Abstract
Purpose: The purpose of this study was to identify reference genes showing stable expression in chondrocytes cultured under several different thermal environments and in different culture systems.
Materials and methods: Human articular chondrocytes were cultured by monolayer or pellet culture system at 32 °C, 37 °C, and 41 °C for 3 days. Thereafter, the total RNA was extracted, and quantitative real-time reverse transcription polymerase chain reaction (qRT-PCR) was performed. The qRT-PCR data was analysed using three different algorithms (geNorm, NormFinder, and BestKeeper) to identify reference genes exhibiting stable expression from among the seven candidate reference genes (B2M, ACTB, GAPDH, HSPCB, RPL13a, YWHAZ, and 18S).

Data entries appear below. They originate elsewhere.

-- ==== Sys2Proof/Tests/Slice0.lean ====
section
/-! SUPPORT. The model's own tests: ill-formed instructions are refused, words written out from the spec decode to what they
stand for, single steps give what spec/95_test_vectors.md gives, and the hypotheses of each statement of
`Certificates/Slice0/Obligations.lean` can be met. -/

namespace Sys2Proof.Tests

open Sys2Proof Sys2Proof.Machine

/-! ### States to test on -/

/-- A field of the next state, if there is one. -/
def after {α : Type} (r : Result) (f : State → α) : Option α :=
  match r with
  | .next t => some (f t)
  | .fault _ => none
  | .refused _ => none

/-- The reset state with the choices `ts` ahead. -/
def scheduled (ts : List Turn) : State := { State.reset with sched := ts }

/-- The interpreter waits for a second byte, with `b` pending. -/
def awaiting (b : Byte) : State := { State.reset with iState := .awaitSecond, pending := b }

/-- A byte is being received and `n` of its bits have been sampled. -/
def receiving (n : BitVec 4) : State :=
  { State.reset with
    edgeEn := false, tmrRun := true, tmrPhase := n != 0, bitPos := n, nextTick := some (.num 0) }

/-- The frame of SetVoltage(1) is being sent, at `spot`, with the lines as given. -/
def sending (spot : TxSpot) (scl sda : Level) : State :=
  { State.reset with
    mPhase := .act
    curAction := some (.setVoltage 1)
    txPos := some { frame := [0xC0, 0x00, 0x01], spot := spot }
    sclOut := scl
    sdaOut := sda }

/-- An action is about to be performed. -/
def acting (a : Action) : State := { State.reset with mPhase := .act, curAction := some a }

/-- The boot sequence is about to take step `k`. -/
def booting (k : BootStep) : State :=
  { State.reset with bootPos := some k, intMask := true, edgeEn := false }

/-- The timed level's parameters in units of a twentieth of T_BIT, with a jitter just below half of it; the environment
draws 0 and √2. -/
noncomputable def jittery : Params :=
  .ofValues
    { tBit := 20, tFirst := 30, tJitter := 9, tIsr := 2, tHalf := 1
      draw := fun n => if n = 0 then 0 else √2 }

/-- No jitter, and a first sample one and a half periods after the edge. -/
noncomputable def steady (tBit : ℝ) : Params :=
  .ofValues
    { tBit := tBit, tFirst := 3 / 2 * tBit, tJitter := 0, tIsr := 0, tHalf := 1, draw := fun _ => 0 }

theorem inv_receiving (n : BitVec 4) (h : n.toNat ≤ 7) : (receiving n).Inv :=
  ⟨rfl, rfl, (fun h => nomatch h), h, rfl, fun _ => rfl, (fun h => nomatch h), fun _ => rfl,
    (fun h => nomatch h), rfl⟩

theorem inv_sending {spot : TxSpot} {scl sda : Level}
    (h : (sending spot scl sda).sequencersAgree = true) : (sending spot scl sda).Inv :=
  ⟨rfl, rfl, fun _ => rfl, Nat.zero_le 7, rfl, (fun h => nomatch h), (fun h => nomatch h),
    (fun h => nomatch h), (fun h => nomatch h), h⟩

/-! ### Ill-formed instructions (the masks of R77, R80 and R70) -/

theorem test_wellFormed_discard : (Instr.discard 0x03).wellFormed = false := by decide
theorem test_wellFormed_first : (Instr.first 0x02).wellFormed = false := by decide
theorem test_wellFormed_refirst : (Instr.refirst 0x40).wellFormed = false := by decide
theorem test_wellFormed_shutdown :
    (Instr.shutdown 0x41).wellFormed = false ∧ (Instr.shutdown 0x02).wellFormed = false := by decide
theorem test_wellFormed_setv :
    (Instr.setv 0x03).wellFormed = false ∧ (Instr.setv 0x40).wellFormed = false := by decide
theorem test_wellFormed_encShutdown : (Instr.encShutdown 0x02 0 0).wellFormed = false := by decide
theorem test_wellFormed_serialChar :
    (Instr.serialChar 0b1000000001).wellFormed = false ∧
    (Instr.serialChar 0b0111111110).wellFormed = false := by decide
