-- ==== Sys2Proof/Word.lean ====
section
/-! DEFINITION. The machine word, the address range and the device numbers (00_scope.md R6, R8). -/

namespace Sys2Proof

/-- A word: a sign (`neg` is the sign bit, true for `-`) and a 30-bit magnitude. `+0` and `-0` are distinct words
(R8, R47). The container's bit 30 is no part of the value, so it cannot be set (R46). -/
structure Word where
  neg : Bool
  mag : BitVec 30
deriving DecidableEq, Repr

/-- The word `+0`, container 0x00000000. -/
def Word.plusZero : Word := ⟨false, 0#30⟩

/-- A memory address, 0..3999 (R6 `MEM_WORDS`, R35). -/
abbrev Addr := Fin 4000

/-- A device number, 0..20 (R6 `N_DEVICES`, R350). -/
abbrev Device := Fin 21

end Sys2Proof
end

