/-- The round-trip law (R127, derived in the spec from R120 and R121): storing a loaded field elsewhere copies the selected
bytes and keeps the others; the sign is W's when L = 0 and R is at least 1, W's target's when L is at least 1, and `+`
for (0:0). The sign of a loaded zero is the spec's decision D5 (R120; log entry 17). -/
def Obligations.StoreOfLoadCopiesTheField : Prop :=
  ∀ (w w' : Word) (l r : Nat), l ≤ r → r ≤ 5 →
    (∀ j : Nat, 1 ≤ j → j ≤ 5 → (fieldStore w' ⟨l, r⟩ (fieldLoad w ⟨l, r⟩)).byte j =
      if max l 1 ≤ j ∧ j ≤ r then w.byte j else w'.byte j) ∧
    (fieldStore w' ⟨l, r⟩ (fieldLoad w ⟨l, r⟩)).neg = if l = 0 then (decide (0 < r) && w.neg) else w'.neg

/-! ## Arithmetic -/

/-- ADD and SUB (R171 to R173): rA takes the exact sum re-encoded, OV is set if its magnitude exceeds 2^30-1 and kept
otherwise, and nothing else changes. The signs of zero and overflowed results are the spec's decision D7. -/
def Obligations.AddAndSubtractReencodeTheExactSum : Prop :=
  ∀ (m : AddrSpec) (f : Nat) (s : State),
    let after : Int → State := fun v => { s with
      regs := { s.regs with rA := ⟨decide (v < 0), BitVec.ofNat 30 v.natAbs⟩ },
      ov := s.ov || decide (2 ^ 30 - 1 < v.natAbs),
      trace := s.trace ++ (s.operandWarnings m f).map Event.warning }
    exec (.add m f) s = .next (after (s.regs.rA.val + (s.operand m f).val)) ∧
    exec (.sub m f) s = .next (after (s.regs.rA.val - (s.operand m f).val))

/-- The sum is exact where it fits 30 bits, and where it does not exactly 2^30 of magnitude is lost and OV is set; a zero
sum is +0 (R182 and T2 of 95_test_vectors.md; D7). -/
def Obligations.AdditionIsExactOrSetsOverflow : Prop :=
  ∀ (m : AddrSpec) (f : Nat) (s t : State), exec (.add m f) s = .next t →
    let v := s.regs.rA.val + (s.operand m f).val
    (v.natAbs ≤ 2 ^ 30 - 1 → t.regs.rA.val = v ∧ t.ov = s.ov) ∧
    (2 ^ 30 ≤ v.natAbs → t.ov = true ∧ t.regs.rA.val = if v < 0 then v + 2 ^ 30 else v - 2 ^ 30) ∧
    (v = 0 → t.regs.rA = ⟨false, 0#30⟩)

/-- MUL (R174): rA:rX holds the exact product's magnitude, both signs are the product's, `+` for a zero product (the
spec's decision D8), and nothing else changes. -/
def Obligations.MultiplyGivesTheExactProduct : Prop :=
  ∀ (m : AddrSpec) (f : Nat) (s : State), ∃ t : State, exec (.mul m f) s = .next t ∧
    t.regs.rA.magnitude * 2 ^ 30 + t.regs.rX.magnitude = s.regs.rA.magnitude * (s.operand m f).magnitude ∧
    t.regs.rA.neg = decide (s.regs.rA.val * (s.operand m f).val < 0) ∧ t.regs.rX.neg = t.regs.rA.neg ∧
    t = { s with
      regs := { s.regs with rA := t.regs.rA, rX := t.regs.rX },
      trace := s.trace ++ (s.operandWarnings m f).map Event.warning }

/-- DIV where the quotient fits (R175): rA is the quotient and rX the remainder of the 60-bit magnitude rA:rX by V, signed
by the sign bits, and nothing else changes. -/
def Obligations.DivideGivesQuotientAndRemainder : Prop :=
  ∀ (m : AddrSpec) (f : Nat) (s : State), s.regs.rA.magnitude < (s.operand m f).magnitude →
    ∃ t : State, exec (.div m f) s = .next t ∧
      s.regs.rA.magnitude * 2 ^ 30 + s.regs.rX.magnitude =
        t.regs.rA.magnitude * (s.operand m f).magnitude + t.regs.rX.magnitude ∧
      t.regs.rX.magnitude < (s.operand m f).magnitude ∧
      t.regs.rA.neg = (s.regs.rA.neg != (s.operand m f).neg) ∧ t.regs.rX.neg = s.regs.rA.neg ∧
      t = { s with
        regs := { s.regs with rA := t.regs.rA, rX := t.regs.rX },
        trace := s.trace ++ (s.operandWarnings m f).map Event.warning }

/-- DIV by zero, or with a quotient that does not fit: OV is set, and rA, rX and all else stay; that rA and rX stay is the
spec's decision D9 and its resolution C3 (R176). -/
def Obligations.ImpossibleDivideOnlySetsOverflow : Prop :=
  ∀ (m : AddrSpec) (f : Nat) (s : State),
    ((s.operand m f).magnitude = 0 ∨ (s.operand m f).magnitude ≤ s.regs.rA.magnitude) →
    exec (.div m f) s = .next { s with
      ov := true, trace := s.trace ++ (s.operandWarnings m f).map Event.warning }

/-- A MUL and then a DIV by the same operand, not zero, recover the value of rA with remainder 0 and leave OV alone (T3 of
95_test_vectors.md). -/
def Obligations.MultiplyThenDivideRecoversTheFactor : Prop :=
  ∀ (m : AddrSpec) (f : Nat) (s : State), (s.operand m f).magnitude ≠ 0 →
    ∃ t u : State, exec (.mul m f) s = .next t ∧ exec (.div m f) t = .next u ∧
      u.regs.rA.val = s.regs.rA.val ∧ u.regs.rX.magnitude = 0 ∧ u.ov = s.ov ∧ u.mem = s.mem

/-- INCr and DECr for all eight registers (R178): the exact sum with M (unclamped) re-encoded, OV set on overflow, the
warning W2, and nothing else. That M is unclamped is the spec's decision D11 (R125), that 30 bits bound every register its
decision D4 (R22), and the sign of a zero or overflowed result its decision D7 (R9, R171; log entry 17). -/
def Obligations.IncrementAndDecrementByM : Prop :=
  ∀ (k : Reg) (m : AddrSpec) (s : State),
    let after : Int → State := fun v => { s with
      regs := s.regs.set k ⟨decide (v < 0), BitVec.ofNat 30 v.natAbs⟩,
      ov := s.ov || decide (2 ^ 30 - 1 < v.natAbs),
      trace := s.trace ++ (if 6 < m.idx then [.warning .w2] else []) }
    exec (.incOf k m) s = .next (after ((s.reg k).val + s.mRaw m)) ∧
    exec (.decOf k m) s = .next (after ((s.reg k).val - s.mRaw m))

/-- ENTr and ENNr for all eight registers (R179): M or -M with magnitude mod 2^30; where M is 0 a zero with the
instruction's own sign bit, complemented for ENN; OV untouched. The reading of the sign rule is the spec's decision D10,
that M is unclamped its decision D11 (R125), and that an index register takes all 30 bits its decision D4 (R22; log entry
17). -/
def Obligations.EnterAndEnterNegativeLoadM : Prop :=
  ∀ (k : Reg) (m : AddrSpec) (s : State),
    let after : Bool → State := fun neg => { s with
      regs := s.regs.set k ⟨neg, BitVec.ofNat 30 (s.mRaw m).natAbs⟩,
      trace := s.trace ++ (if 6 < m.idx then [.warning .w2] else []) }
    (s.mRaw m ≠ 0 → exec (.entOf k m) s = .next (after (decide (s.mRaw m < 0))) ∧
      exec (.ennOf k m) s = .next (after (decide (0 < s.mRaw m)))) ∧
    (s.mRaw m = 0 → exec (.entOf k m) s = .next (after m.neg) ∧ exec (.ennOf k m) s = .next (after (!m.neg)))

/-! ## Compare and jumps -/

/-- CMPA, CMP1..CMP6, CMPX: CI takes the order, as signed numbers, of the same field of the register and of the word at M;
EQUAL where R = 0; nothing else changes (R230). That +0 and -0 compare EQUAL is the spec's decision D12, and that CMP1..CMP6
compare the index register as a whole word its decision D4 (R22, R232; log entry 17). -/
def Obligations.ComparesOrderTheSameFields : Prop :=
  ∀ (k : Reg) (m : AddrSpec) (f : Nat) (s : State),
    let after : Comparison → State := fun c => { s with
      ci := c, trace := s.trace ++ (s.operandWarnings m f).map Event.warning }
    let x := (fieldLoad (s.reg k) (fieldSpec f)).val
    let y := (fieldLoad (s.readMem (s.mAddr m)) (fieldSpec f)).val
    (x < y → exec (.cmpOf k m f) s = .next (after .less)) ∧
    (x = y → exec (.cmpOf k m f) s = .next (after .equal)) ∧
    (y < x → exec (.cmpOf k m f) s = .next (after .greater)) ∧
    ((fieldSpec f).r = 0 → exec (.cmpOf k m f) s = .next (after .equal))

/-- JMP saves the advanced pc in rJ and goes to M (R241); JSJ goes to M without saving (R242). -/
def Obligations.JumpSavesAndJsjDoesNot : Prop :=
  ∀ (m : AddrSpec) (s : State),
    exec (.jmp m) s = .next { s with
      rJ := BitVec.ofNat 12 s.pc.val, pc := s.mAddr m, trace := s.trace ++ (s.addrWarnings m).map Event.warning } ∧
    exec (.jsj m) s = .next { s with
      pc := s.mAddr m, trace := s.trace ++ (s.addrWarnings m).map Event.warning }

/-- JOV and JNOV test OV and clear it, whether they jump or not (R243, R244). That M is evaluated, and may warn, where the
jump is not taken is the spec's decision D21 (R240; log entry 27). -/
def Obligations.OverflowJumpsTestAndClear : Prop :=
  ∀ (m : AddrSpec) (s : State),
    let fall : State := { s with ov := false, trace := s.trace ++ (s.addrWarnings m).map Event.warning }
    let taken : State := { fall with rJ := BitVec.ofNat 12 s.pc.val, pc := s.mAddr m }
    exec (.jov m) s = .next (if s.ov then taken else fall) ∧
    exec (.jnov m) s = .next (if s.ov then fall else taken)

/-- JL, JE, JG, JGE, JNE, JLE jump on CI and change neither CI nor anything else but rJ and pc (R245 to R250). That M is
evaluated, and may warn, where the jump is not taken is the spec's decision D21 (R240; log entry 27). -/
def Obligations.ComparisonJumpsReadTheIndicator : Prop :=
  ∀ (m : AddrSpec) (s : State),
    let fall : State := { s with trace := s.trace ++ (s.addrWarnings m).map Event.warning }
    let taken : State := { fall with rJ := BitVec.ofNat 12 s.pc.val, pc := s.mAddr m }
    exec (.jl m) s = .next (if s.ci = .less then taken else fall) ∧
    exec (.je m) s = .next (if s.ci = .equal then taken else fall) ∧
    exec (.jg m) s = .next (if s.ci = .greater then taken else fall) ∧
    exec (.jge m) s = .next (if s.ci = .less then fall else taken) ∧
    exec (.jne m) s = .next (if s.ci = .equal then fall else taken) ∧
    exec (.jle m) s = .next (if s.ci = .greater then fall else taken)

/-- JrN, JrZ, JrP, JrNN, JrNZ, JrNP for all eight registers jump on the signed value of the register, for which both zeros
are 0, and change nothing but rJ and pc (R251 to R299). That M is evaluated, and may warn, where the jump is not taken is
the spec's decision D21 (R240; log entry 27), and that an index register is a whole word its decision D4 (R22; log entry
17). -/
def Obligations.RegisterJumpsTestTheSignedValue : Prop :=
  ∀ (k : Reg) (m : AddrSpec) (s : State),
    let fall : State := { s with trace := s.trace ++ (s.addrWarnings m).map Event.warning }
    let taken : State := { fall with rJ := BitVec.ofNat 12 s.pc.val, pc := s.mAddr m }
    let v := (s.reg k).val
    exec (.jnOf k m) s = .next (if v < 0 then taken else fall) ∧
    exec (.jzOf k m) s = .next (if v = 0 then taken else fall) ∧
    exec (.jpOf k m) s = .next (if 0 < v then taken else fall) ∧
    exec (.jnnOf k m) s = .next (if 0 ≤ v then taken else fall) ∧
    exec (.jnzOf k m) s = .next (if v ≠ 0 then taken else fall) ∧
    exec (.jnpOf k m) s = .next (if v ≤ 0 then taken else fall)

Results: The candidate reference genes, except for HSPCB and YWHAZ, showed systematic variations in expression. In the monolayer culture, RPL13a was the most stable gene identified using NormFinder and BestKeeper; on using geNorm, ACTB and GAPDH showed the highest expression stability. In the pellet culture, ACTB was the most stable gene identified using NormFinder and BestKeeper, whereas GAPDH and RPL13a were the most stable reference genes as determined using geNorm. In the combined group, B2M and GAPDH were the most stable genes identified using geNorm, whereas RPL13a and YWHAZ were the most stable as per NormFinder and BestKeeper, respectively. The best combination of two candidate reference genes among all the groups determined using NormFinder was RPL13a and YWHAZ.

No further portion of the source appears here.